It’s not often that you get films so eager to outdo each other in their awfulness in similar ways. Last year, Naomi Watts starred in the disaster that was ‘Diana’, a film that was so inoffensive and inept it ended up being offensive in its boringness and this year, Nicole Kidman, not be outdone, has done exactly the same. Not only are we treated to another shallow biopic about a put-upon princess who simpers and stammers her way to true ‘self-confidence’ but director Olivier Dahan, who has previously made quite a successful biopic in the shape of ‘La Vie En Rose’, seems keen this time to dial everything up to eleven, delivering the cheesiest of emotional stories that’s so dull its 103 minute run-time lasts days, every check of the watch transforming in to a moment of existential despair and you start to notice that you’re yawning every ten minutes. When your body rises up in active protest against a film like that, you know what you’re watching is a true clanger.
That’s not to say that the performances are totally diabolical. They’re definitely below average for all concerned, but Nicole Kidman does her best to bring Grace Kelly to life on the screen, but only succeeds in portraying a caricature of a princess, entirely uninteresting in almost every way.

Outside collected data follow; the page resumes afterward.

-- ==== Sys2Proof/Laws/Cores.lean ====
section
/-!
SUPPORT. What the shared operations of a core can do: issue, a general register written, the next instruction.
-/
namespace Sys2Proof.Machine

theorem onlyCore_refl (c : Chip) (k : Nat) (l : List Nat) : c.onlyCore c k l := by
  simp [Chip.onlyCore, Chip.regsBut]

theorem onlyCore_trans {c d e : Chip} {k : Nat} {l : List Nat} (h : c.onlyCore d k l) (h' : d.onlyCore e k l) :
    c.onlyCore e k l := by
  obtain ⟨h1, h2, h3, h4, h5⟩ := h
  obtain ⟨g1, g2, g3, g4, g5⟩ := h'
  refine ⟨?_, fun a ha => (g2 a ha).trans (h2 a ha), fun j hj => (g3 j hj).trans (h3 j hj), ?_,
    fun n a b d' => (g5 n a b d').trans (h5 n a b d')⟩
  · rw [g1, h1]
  · rw [g4, h4]

theorem onlyCore_mono {c d : Chip} {k : Nat} {l m : List Nat} (s : ∀ n ∈ l, n ∈ m) (h : c.onlyCore d k l) : c.onlyCore d k m :=
  ⟨h.1, h.2.1, h.2.2.1, h.2.2.2.1, fun n hn => h.2.2.2.2 n fun x => hn (s n x)⟩

@[simp] theorem core_setPc (c : Chip) (k v j : Nat) : (c.setPc k v).core j = c.core j := rfl

theorem onlyCore_setPc (c : Chip) (k v : Nat) (l : List Nat) : c.onlyCore (c.setPc k v) k l := by
  refine ⟨rfl, ?_, fun _ _ => rfl, rfl, fun _ _ _ _ => rfl⟩
  intro a ha
  exact reg_setReg_ne c v (by simpa using ha)

theorem pc_setPc (c : Chip) (k v : Nat) : (c.setPc k v).pc k = v % 2 ^ 32 := reg_setReg_same c _ v

theorem onlyCore_setSr (c : Chip) (k n v : Nat) {l : List Nat} (h : n ∈ l ∨ n = 0x12 ∨ n = 0x15) : c.onlyCore (c.setSr k n v) k l := by
  refine ⟨rfl, fun _ _ => rfl, fun j hj => by simp [Chip.setSr, core_coreUp_ne _ _ hj], by simp [Chip.setSr], ?_⟩
  intro m hm h1 h2
  simp only [Chip.sr, Chip.setSr, core_coreUp_same]
  rw [Assoc.get_set_ne]
  rintro rfl
  rcases h with h | h | h
  · exact hm h
  · exact h1 h
  · exact h2 h

theorem onlyCore_setG (c : Chip) (k n : Nat) (v : Word) (l : List Nat) : c.onlyCore (c.setG k n v) k l := by
  unfold Chip.setG
  split
  · exact onlyCore_refl c k l
  · exact ⟨rfl, fun _ _ => rfl, fun j hj => core_coreUp_ne c _ hj, by simp, fun m _ _ _ => by simp [Chip.sr]⟩

/-- A general register just written. -/
theorem wroteG_setG (c : Chip) (k rd : Nat) (v : Word) : c.wroteG (c.setG k rd v) k rd v := by
  intro n
  unfold Chip.g Chip.setG
  by_cases hn : n = 0
  · simp [hn]
  · by_cases hr : rd = 0
    · subst hr; simp [hn]
    · simp only [hn, hr, if_false, core_coreUp_same]
      split
      · next h => subst h; simp
      · next h => rw [Assoc.get_set_ne _ _ _ h]

theorem g_of_core {c d : Chip} {k : Nat} (h : (d.core k).g = (c.core k).g) (n : Nat) : d.g k n = c.g k n := by simp [Chip.g, h]

/-- One level of the loops at an address: only its count moves. -/
theorem loopBack_spec (c : Chip) (k p lc le : Nat) (h : lc = 0x12 ∨ lc = 0x15) :
    c.onlyCore (c.loopBack k p lc le).2 k [] ∧ ((c.loopBack k p lc le).2.core k).g = (c.core k).g ∧ (c.loopBack k p lc le).2.regs = c.regs := by
  unfold Chip.loopBack
  split
  · exact ⟨onlyCore_setSr c k _ _ (Or.inr h), by simp [Chip.setSr], rfl⟩
  · exact ⟨onlyCore_refl c k [], rfl, rfl⟩

/-- Completing an instruction moves the program counter and the counts of the loops, and nothing else. -/
theorem seq_spec (c : Chip) (k : Nat) : c.onlyCore (c.seq k) k [] ∧ ((c.seq k).core k).g = (c.core k).g := by
  unfold Chip.seq
  have h1 := loopBack_spec c k (c.pc k) 0x15 0x14 (Or.inr rfl)
  have h0 := loopBack_spec (c.loopBack k (c.pc k) 0x15 0x14).2 k (c.pc k) 0x12 0x11 (Or.inl rfl)
  dsimp only
  split
  · exact ⟨onlyCore_trans h1.1 (onlyCore_setPc _ _ _ _), by simpa using h1.2.1⟩
  · split <;> exact ⟨onlyCore_trans (onlyCore_trans h1.1 h0.1) (onlyCore_setPc _ _ _ _), by simpa using h0.2.1.trans h1.2.1⟩

theorem eccWord_zero (c : Chip) (cell : Bool) (a : Nat) (h : (c.eccWord cell a).1 = 0) : (c.eccWord cell a).2 = c := by
  unfold Chip.eccWord at h ⊢
  dsimp only at h ⊢
  split at h <;> simp_all

/-- A core that can issue carries the instruction out, and then looks for a stop. -/
theorem issue_eq (c : Chip) (k : Nat) (f : Chip → Chip) (h : c.canIssue k = true) : c.issue k f = (f c).boundary k := by
  simp only [Chip.canIssue, Bool.and_eq_true, beq_iff_eq] at h
  unfold Chip.issue
  simp [h.1.1.1.1, h.1.2, h.2, eccWord_zero c _ _ h.2]

/-- No stop is due after an instruction that left the core's control as it was. -/
theorem boundary_eq (c : Chip) (k : Nat) (h1 : (c.core k).stepping = false) (h2 : (c.core k).holdReq = false) : c.boundary k = c := by
  unfold Chip.boundary
  simp [h1, h2]

theorem canIssue_core {c : Chip} {k : Nat} (h : c.canIssue k = true) : (c.core k).stepping = false ∧ (c.core k).holdReq = false := by
  simp only [Chip.canIssue, Bool.and_eq_true, Bool.not_eq_true'] at h
  exact ⟨h.1.1.1.2, h.1.1.2⟩

theorem boundary_only {c d : Chip} {k : Nat} {l : List Nat} (h : c.canIssue k = true) (o : c.onlyCore d k l) : d.boundary k = d := by
  obtain ⟨h1, h2⟩ := canIssue_core h
  apply boundary_eq <;> rw [o.2.2.2.1] <;> assumption

/-- What an instruction that writes one register and goes on does. -/
theorem issue_setG_seq (c : Chip) (k rd : Nat) (v : Chip → Word) (h : c.canIssue k = true) :
    c.onlyCore (c.issue k fun c => (c.setG k rd (v c)).seq k) k [] ∧
      c.wroteG (c.issue k fun c => (c.setG k rd (v c)).seq k) k rd (v c) := by
  rw [issue_eq c k _ h]
  have o := onlyCore_trans (onlyCore_setG c k rd (v c) []) (seq_spec (c.setG k rd (v c)) k).1
  rw [boundary_only h o]
  exact ⟨o, fun n => (g_of_core (seq_spec (c.setG k rd (v c)) k).2 n).trans (wroteG_setG c k rd (v c) n)⟩

/-- A Kiosk has every instruction. -/
theorem kioskOnly_eq (c : Chip) (k : Fin 16) (f : Chip → Chip) : c.kioskOnly k f = f c := by
  unfold Chip.kioskOnly isShed; have := k.isLt; simp; omega

theorem wrotePair_setPair (c : Chip) (k rd : Nat) (v : DWord) (h : rd % 2 = 0) : c.wrotePair (c.setPair k rd v) k rd v := by
  intro n
  unfold Chip.setPair
  by_cases h0 : rd = 0
  · simp [h0]
  · simp only [h0, if_false]
    rw [wroteG_setG _ k (rd+1) _ n, wroteG_setG _ k rd _ n]
    by_cases hn : n = 0
    · subst hn; simp [Ne.symm h0, Chip.g]
    · by_cases h1 : n = rd + 1
      · subst h1; simp
      · by_cases h2 : n = rd <;> simp [hn, h1, h2, h0]

theorem onlyCore_setPair (c : Chip) (k rd : Nat) (v : DWord) : c.onlyCore (c.setPair k rd v) k [] := by
  unfold Chip.setPair; split
  · exact onlyCore_refl c k []
  · exact onlyCore_trans (onlyCore_setG _ _ _ _ _) (onlyCore_setG _ _ _ _ _)

theorem sr_setSr_same (c : Chip) (k n v : Nat) : (c.setSr k n v).sr k n = v % 2^32 := by simp [Chip.sr, Chip.setSr]
theorem srFrame_seq (c : Chip) (k n : Nat) (h : n ≠ 0x12) (h' : n ≠ 0x15) : (c.seq k).sr k n = c.sr k n := (seq_spec c k).1.2.2.2.2 n (by simp) h h'
theorem g_setSr (c : Chip) (k n v j m : Nat) : (c.setSr k n v).g j m = c.g j m := by
  unfold Chip.g; split
  · rfl
  · by_cases h : j = k
    · subst h; simp [Chip.setSr]
    · simp [Chip.setSr, core_coreUp_ne _ _ h]
theorem sr_setG (c : Chip) (k n j m : Nat) (v : Word) : (c.setG k n v).sr j m = c.sr j m := by
  unfold Chip.setG; split
  · rfl
  · by_cases h : j = k
    · subst h; simp [Chip.sr]
    · simp [Chip.sr, core_coreUp_ne _ _ h]


end Sys2Proof.Machine
end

The problem is Arash Amel’s script, which forces her to come out with lines that inspire nothing but embarrassment and a sense of longing for a script that doesn’t feel like its been hastily drawn up after too many missed meetings on a dreary Sunday morning. It’s truly inspirationless and affects all the actors immensely, from Tim Roth’s ineffectual Prince Rainier to Frank Langella’s absurd priest, whose advice is so inane that when Kidman’s Grace professes her love for him you come to wonder whether she’s sane enough to decipher lines to the tune of “you must act like a princess” are as mundane as saying “you must wake up to go to work”, and ultimately decide that it’s a massive façade and that she secretly hates the priest, vowing to kill him if it’s the last thing she does. Concocting kitschy crime plots like this at random intervals in the film makes it a much more interesting experience, but providing yourself with amusement is really something you shouldn’t have to do in a cinema.
Dahan does know how to make the screen look good and captures the light brilliantly in a few shots of Monaco’s glimmering cityscape, but continuous close-ups of Kidman’s face grow wearisome, and it feels like he’s obsessed with showing you that Kidman is his star, throwing in a close-up every time he thinks you’ve forgotten about her quivering lip and stiff eyebrows. He fails to generate any sense of empathy with any of the characters beyond these surface shots of glamorousness, and fails to make us sorry for Monaco in its constant attempts to avoid making its citizens pay tax, speeches about ‘liberty’ falling horribly flat. It’s an abject, sorry failure to dig in to the life of quite an interesting woman, and it’s easy to feel sorry for a floundering Kidman, but ultimately it’s a case of being worse than the sum of its parts, and the fault for that must lay squarely at the feet of Dahan. You’d be much better off throwing the price of a cinema ticket squarely in to the bin, and whistling away happily, rationalising in your head that you’ve paid not to see ‘Grace of Monaco’. Good call.